What the task requires: The data should be restated word for word, in full.

Records provided:
-- ==== Sys2Proof/Syntax.lean ====
section
/-! DEFINITION. The 17 commands as syntax (spec 30_encoding.md R70 to R77): mnemonics, formats, the
instruction type and the assembler's terms. -/

namespace Sys2Proof

/-- The three formats (R71): which of T and U a command uses. -/
inductive Format where
  | f0
  | ft
  | ftu
deriving DecidableEq, Repr

/-- The 17 command names of R74, in the table's order. -/
inductive Mnemonic where
  | nop | config | clracc
  | map | range | alignchk
  | xpEnc | xpAcc | xpEval | xpRec
  | gfMul | gfInv
  | r6Pq | r6Rec1 | r6Rec2 | r6Rec2Src | r6Read
deriving DecidableEq, Repr

/-- A command: one constructor per row of the opcode table (R74). T and U are 8-bit unsigned values
taken as they stand (R72): GF(256) elements for GF_MUL and GF_INV, disk indices elsewhere. -/
inductive Instr where
  /-- NOP (R100). -/
  | nop
  /-- CONFIG (R101). -/
  | config
  /-- CLRACC (R102). -/
  | clracc
  /-- MAP (R111). -/
  | map
  /-- RANGE (R117). -/
  | range
  /-- ALIGNCHK (R118). -/
  | alignchk
  /-- XP_ENC p (R133). -/
  | xpEnc (p : Byte)
  /-- XP_ACC (R131). -/
  | xpAcc
  /-- XP_EVAL p (R132). -/
  | xpEval (p : Byte)
  /-- XP_REC (R134). -/
  | xpRec
  /-- GF_MUL a, b (R153). -/
  | gfMul (a b : Byte)
  /-- GF_INV a (R154). -/
  | gfInv (a : Byte)
  /-- R6_PQ (R161). -/
  | r6Pq
  /-- R6_REC1 t (R162). -/
  | r6Rec1 (t : Byte)
  /-- R6_REC2 t, o (R163). -/
  | r6Rec2 (t o : Byte)
  /-- R6_REC2_SRC t, o (R164). -/
  | r6Rec2Src (t o : Byte)
  /-- R6_READ t (R165). -/
  | r6Read (t : Byte)
deriving DecidableEq, Repr

/-- The name of a command. -/
def Instr.mnemonic : Instr → Mnemonic
  | .nop => .nop
  | .config => .config
  | .clracc => .clracc
  | .map => .map
  | .range => .range
  | .alignchk => .alignchk
  | .xpEnc _ => .xpEnc
  | .xpAcc => .xpAcc
  | .xpEval _ => .xpEval
  | .xpRec => .xpRec
  | .gfMul _ _ => .gfMul
  | .gfInv _ => .gfInv
  | .r6Pq => .r6Pq
  | .r6Rec1 _ => .r6Rec1
  | .r6Rec2 _ _ => .r6Rec2
  | .r6Rec2Src _ _ => .r6Rec2Src
  | .r6Read _ => .r6Read

/-- An assembler term (R77): a mnemonic and its used fields in format order, each still a number that
the assembler has not checked. -/
structure Asm where
  mnemonic : Mnemonic
  operands : List Nat
deriving DecidableEq, Repr

/-- The operand fields a command uses, in format order, as the assembler writes them (R77). -/
def Instr.operands : Instr → List Nat
  | .xpEnc p => [p.toNat]
  | .xpEval p => [p.toNat]
  | .gfMul a b => [a.toNat, b.toNat]
  | .gfInv a => [a.toNat]
  | .r6Rec1 t => [t.toNat]
  | .r6Rec2 t o => [t.toNat, o.toNat]
  | .r6Rec2Src t o => [t.toNat, o.toNat]
  | .r6Read t => [t.toNat]
  | .nop | .config | .clracc | .map | .range | .alignchk | .xpAcc | .xpRec | .r6Pq => []

/-- The assembler term that writes a command. -/
def Instr.toAsm (i : Instr) : Asm := { mnemonic := i.mnemonic, operands := i.operands }

end Sys2Proof
end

Response to the exercise:
-- ==== Sys2Proof/Syntax.lean ====
section
/-! DEFINITION. The 17 commands as syntax (spec 30_encoding.md R70 to R77): mnemonics, formats, the
instruction type and the assembler's terms. -/

namespace Sys2Proof

/-- The three formats (R71): which of T and U a command uses. -/
inductive Format where
  | f0
  | ft
  | ftu
deriving DecidableEq, Repr

/-- The 17 command names of R74, in the table's order. -/
inductive Mnemonic where
  | nop | config | clracc
  | map | range | alignchk
  | xpEnc | xpAcc | xpEval | xpRec
  | gfMul | gfInv
  | r6Pq | r6Rec1 | r6Rec2 | r6Rec2Src | r6Read
deriving DecidableEq, Repr

/-- A command: one constructor per row of the opcode table (R74). T and U are 8-bit unsigned values
taken as they stand (R72): GF(256) elements for GF_MUL and GF_INV, disk indices elsewhere. -/
inductive Instr where
  /-- NOP (R100). -/
  | nop
  /-- CONFIG (R101). -/
  | config
  /-- CLRACC (R102). -/
  | clracc
  /-- MAP (R111). -/
  | map
  /-- RANGE (R117). -/
  | range
  /-- ALIGNCHK (R118). -/
  | alignchk
  /-- XP_ENC p (R133). -/
  | xpEnc (p : Byte)
  /-- XP_ACC (R131). -/
  | xpAcc
  /-- XP_EVAL p (R132). -/
  | xpEval (p : Byte)
  /-- XP_REC (R134). -/
  | xpRec
  /-- GF_MUL a, b (R153). -/
  | gfMul (a b : Byte)
  /-- GF_INV a (R154). -/
  | gfInv (a : Byte)
  /-- R6_PQ (R161). -/
  | r6Pq
  /-- R6_REC1 t (R162). -/
  | r6Rec1 (t : Byte)
  /-- R6_REC2 t, o (R163). -/
  | r6Rec2 (t o : Byte)
  /-- R6_REC2_SRC t, o (R164). -/
  | r6Rec2Src (t o : Byte)
  /-- R6_READ t (R165). -/
  | r6Read (t : Byte)
deriving DecidableEq, Repr

/-- The name of a command. -/
def Instr.mnemonic : Instr → Mnemonic
  | .nop => .nop
  | .config => .config
  | .clracc => .clracc
  | .map => .map
  | .range => .range
  | .alignchk => .alignchk
  | .xpEnc _ => .xpEnc
  | .xpAcc => .xpAcc
  | .xpEval _ => .xpEval
  | .xpRec => .xpRec
  | .gfMul _ _ => .gfMul
  | .gfInv _ => .gfInv
  | .r6Pq => .r6Pq
  | .r6Rec1 _ => .r6Rec1
  | .r6Rec2 _ _ => .r6Rec2
  | .r6Rec2Src _ _ => .r6Rec2Src
  | .r6Read _ => .r6Read

/-- An assembler term (R77): a mnemonic and its used fields in format order, each still a number that
the assembler has not checked. -/
structure Asm where
  mnemonic : Mnemonic
  operands : List Nat
deriving DecidableEq, Repr

/-- The operand fields a command uses, in format order, as the assembler writes them (R77). -/
def Instr.operands : Instr → List Nat
  | .xpEnc p => [p.toNat]
  | .xpEval p => [p.toNat]
  | .gfMul a b => [a.toNat, b.toNat]
  | .gfInv a => [a.toNat]
  | .r6Rec1 t => [t.toNat]
  | .r6Rec2 t o => [t.toNat, o.toNat]
  | .r6Rec2Src t o => [t.toNat, o.toNat]
  | .r6Read t => [t.toNat]
  | .nop | .config | .clracc | .map | .range | .alignchk | .xpAcc | .xpRec | .r6Pq => []

/-- The assembler term that writes a command. -/
def Instr.toAsm (i : Instr) : Asm := { mnemonic := i.mnemonic, operands := i.operands }

end Sys2Proof
end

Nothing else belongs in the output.